Jens Mogens Boyesen (9 October 1920 – 20 November 1996) was a Norwegian diplomat and politician for the Labour Party.

==Personal life==
He was born in Kristiania as a son of deputy under-secretary of state Einar Theiste Boyesen (1888–1972) and Borghild Koppang (1888–1978). He had a younger brother Einar who was killed during the Second World War. Fleeing occupied Norway after his involvement in Milorg was discovered, Einar Boyesen enrolled in the Norwegian Independent Company 1 and was killed during a mission in Norway in March–April 1945.

From 1944 to 1947 Jens Boyesen was married to Alix Dorry Sophie Theslöf. She later married Erling Steen. In 1955 he married journalist Erle Sigrun Bryn, a daughter of Norwegian Maritime Director Erling Bryn.

==Career==
At the time Norway was invaded by Germany in 1940, Boyesen was a law student and member of the Labour Party. He had also a member of the socialist organization Mot Dag. The Labour cabinet Nygaardsvold fled to London in order to avoid an early capitulation. Germany occupied Norway for five years, whereas Boyesen became a part of the resistance movement. He was a messenger for both the Norwegian government-in-exile and the Norwegian legation in Stockholm, communicating on behalf of the so-called Kretsen, an inner circle of the resistance movement for which he was the secretary. Within Kretsen, he cooperated especially close with former Supreme Court Justice Ferdinand Schjelderup. Approaching the winter of 1944, Boyesen was no longer safe in Norway, and fled to Sweden. He worked as a secretary for the Norwegian legation in Stockholm until the liberation of Norway in 1945.

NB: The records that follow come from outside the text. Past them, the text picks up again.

/-- The value of a bit pattern (R38, R39). -/
def decodeFloat (L : FloatLayout) (bits : Nat) : Num :=
  let mag := bits % 2 ^ (L.eb + L.fb)
  let neg := (bits / 2 ^ (L.eb + L.fb)) % 2 == 1
  let ex := mag / 2 ^ L.fb
  let fr := mag % 2 ^ L.fb
  if L.hasInf && ex == 2 ^ L.eb - 1 then (if fr == 0 then .inf neg else .nan)
  else if !L.hasInf && mag == L.nan then .nan
  else if ex == 0 then .fin neg fr (1 - L.bias - L.fb)
  else .fin neg (2 ^ L.fb + fr) ((ex : Int) - L.bias - L.fb)

/-- Nearest with ties to even (R44), or stochastic with the 16-bit Spatter value r (R48). -/
inductive Rnd where
  | ne
  | sr (r : Nat)
  deriving DecidableEq, Repr

/-- m × 2^k rounded to an integer magnitude. -/
def roundShift (r : Rnd) (m : Nat) (k : Int) : Nat :=
  match k with
  | .ofNat k => m * 2 ^ k
  | .negSucc j =>
    let sh := j + 1
    let n := m / 2 ^ sh
    let f := m % 2 ^ sh
    match r with
    | .ne => if 2 * f > 2 ^ sh ∨ (2 * f = 2 ^ sh ∧ n % 2 = 1) then n + 1 else n
    | .sr q => if q < f * 2 ^ 16 / 2 ^ sh then n + 1 else n

/-- What a conversion answers: the pattern and the flags of R45. -/
structure Conv where
  bits      : Nat
  nonfinite : Bool
  convSat   : Bool
  deriving DecidableEq, Repr

/-- The overflow row of R45 for a floating-point target: pattern without sign, and whether it is finite.
`sat`: FP8_OVF = 1 and an 8-bit target. -/
def overflowPattern (L : FloatLayout) (sat : Bool) : Nat × Bool :=
  if sat then (L.maxFin, true)
  else if L.hasInf then ((2 ^ L.eb - 1) * 2 ^ L.fb, false)
  else (L.nan, false)

/-- Magnitude pattern of m × 2^e rounded once; it may exceed `maxFin`. -/
def roundMag (L : FloatLayout) (r : Rnd) (m : Nat) (e : Int) : Nat :=
  if m = 0 then 0
  else
    let emin := 1 - L.bias
    let top := (Nat.log2 m : Int) + e
    let q := max top emin - L.fb
    ((q - (emin - L.fb)).toNat) * 2 ^ L.fb + roundShift r m (e - q)

/-- R44, R45, R48: narrow an exact value to a floating-point layout. -/
def toFloat (L : FloatLayout) (sat : Bool) (r : Rnd) (v : Num) : Conv :=
  let signed (neg : Bool) (p : Nat) : Nat := (if neg then 2 ^ (L.eb + L.fb) else 0) + p
  match v with
  | .nan => ⟨L.nan, false, false⟩
  | .inf neg =>
    let (p, finite) := overflowPattern L sat
    if finite then ⟨signed neg p, true, false⟩
    else if L.hasInf then ⟨signed neg p, false, false⟩ else ⟨p, false, false⟩
  | .fin neg m e =>
    let p := roundMag L r m e
    if p > L.maxFin then
      let (p, finite) := overflowPattern L sat
      if finite then ⟨signed neg p, false, true⟩
      else if L.hasInf then ⟨signed neg p, true, false⟩ else ⟨p, true, false⟩
    else ⟨signed neg p, false, false⟩

/-- R45, INT8 row: two's complement byte. -/
def toInt8 (r : Rnd) (v : Num) : Conv :=
  match v with
  | .nan => ⟨0, true, false⟩
  | .inf neg => ⟨if neg then 0x80 else 0x7F, true, false⟩
  | .fin neg m e =>
    let n := roundShift r m e
    if neg then (if n > 128 then ⟨0x80, false, true⟩ else ⟨(256 - n) % 256, false, false⟩)
    else (if n > 127 then ⟨0x7F, false, true⟩ else ⟨n, false, false⟩)

/-- A two's-complement field of w bits. -/
def signed (w v : Nat) : Int := if v ≥ 2 ^ (w - 1) then (v : Int) - 2 ^ w else v

def numOfInt (q : Int) (e : Int) : Num := .fin (decide (q < 0)) q.natAbs e

/-- A BS8 or BS4 element with significand pattern q and scale byte (R41). -/
def blockElem (bs4 : Bool) (q scale : Nat) : Num :=
  if scale = 0xFF then .nan
  else if bs4 then numOfInt (signed 4 q) ((scale : Int) - 129)
  else numOfInt (signed 8 q) ((scale : Int) - 133)

/-- The value of an element in a format that needs no scale. -/
def elemValue (f : Fmt) (bits : Nat) : Num :=
  match f with
  | .fp32 => decodeFloat fp32L bits
  | .bf16 => decodeFloat bf16L bits
  | .fp16 => decodeFloat fp16L bits
  | .e5m2 => decodeFloat e5m2L bits
  | .e4m3 => decodeFloat e4m3L bits
  | .int8 => numOfInt (signed 8 bits) 0
  | .bs8 => blockElem false bits 127
  | .bs4 => blockElem true bits 127

/-- R44 to R47: narrow to a format without a scale; `sat` is FP8_OVF = 1. -/
def narrow (f : Fmt) (sat : Bool) (r : Rnd) (v : Num) : Conv :=
  match f with
  | .fp32 => toFloat fp32L false r v
  | .bf16 => toFloat bf16L false r v
  | .fp16 => toFloat fp16L false r v
  | .e5m2 => toFloat e5m2L sat r v
  | .e4m3 => toFloat e4m3L sat r v
  | .int8 => toInt8 r v
  | .bs8 => toInt8 r v
  | .bs4 => toInt8 r v

/-- R43: widening to FP32, exact but for −2¹²⁸. -/
def widen (v : Num) : Conv := toFloat fp32L false .ne v

/-- A value rounded once to FP32. -/
def round32 (v : Num) : Nat := (toFloat fp32L false .ne v).bits

/-! ## Block conversion (R46) -/

/-- What converting 32 values gives: the scale byte, the significand patterns, the flags. -/
structure BlockConv where
  scale     : Nat
  q         : List Nat
  nonfinite : Bool
  convSat   : Bool
  deriving DecidableEq, Repr

/-- floor(log₂) of a finite nonzero magnitude. -/
def floorLog2 (m : Nat) (e : Int) : Int := (Nat.log2 m : Int) + e

/-- The larger of two magnitudes m × 2^e. -/
def maxMag (a b : Nat × Int) : Nat × Int :=
  let lo := min a.2 b.2
  if a.1 * 2 ^ (a.2 - lo).toNat < b.1 * 2 ^ (b.2 - lo).toNat then b else a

After the war Boyesen finished his law studies, graduating as cand.jur. in 1947. He worked as a deputy judge from 1948, and then as an advisor in the Ministry of Foreign Affairs from 1949. He then spent many years as a State Secretary in Torp's Cabinet, first in the Ministry of Foreign Affairs from 1951 to 1954 and in the Ministry of Defence from 1954 to 1955. He later returned as State Secretary in the Ministry of Foreign Affairs from 1963 to 1965, during Gerhardsen's Fourth Cabinet.

From 1955 to 1963 he had been Norway's Permanent Representative to NATO. When appointed, he was the youngest ambassador of Norway. In 1964 he was mentioned by Norwegian media as a candidate to take over as Secretary General of NATO after Dirk Stikker. Among the mentioned candidates was Manlio Brosio, who actually got the position. Boyesen was instead sent to Geneva to serve as ambassador to the international organizations seated in that city, including the European Free Trade Association. He served from 1968 to 1973.

When the first cabinet Bratteli assumed office in 1971, Boyesen was tipped by newspapers to take over as Minister of Foreign Affairs. This did not happen. He instead served in Brussels as Norwegian ambassador to the European Economic Community and Belgium from 1973 to 1976, and in Paris as ambassador to the OECD from 1977 to 1986.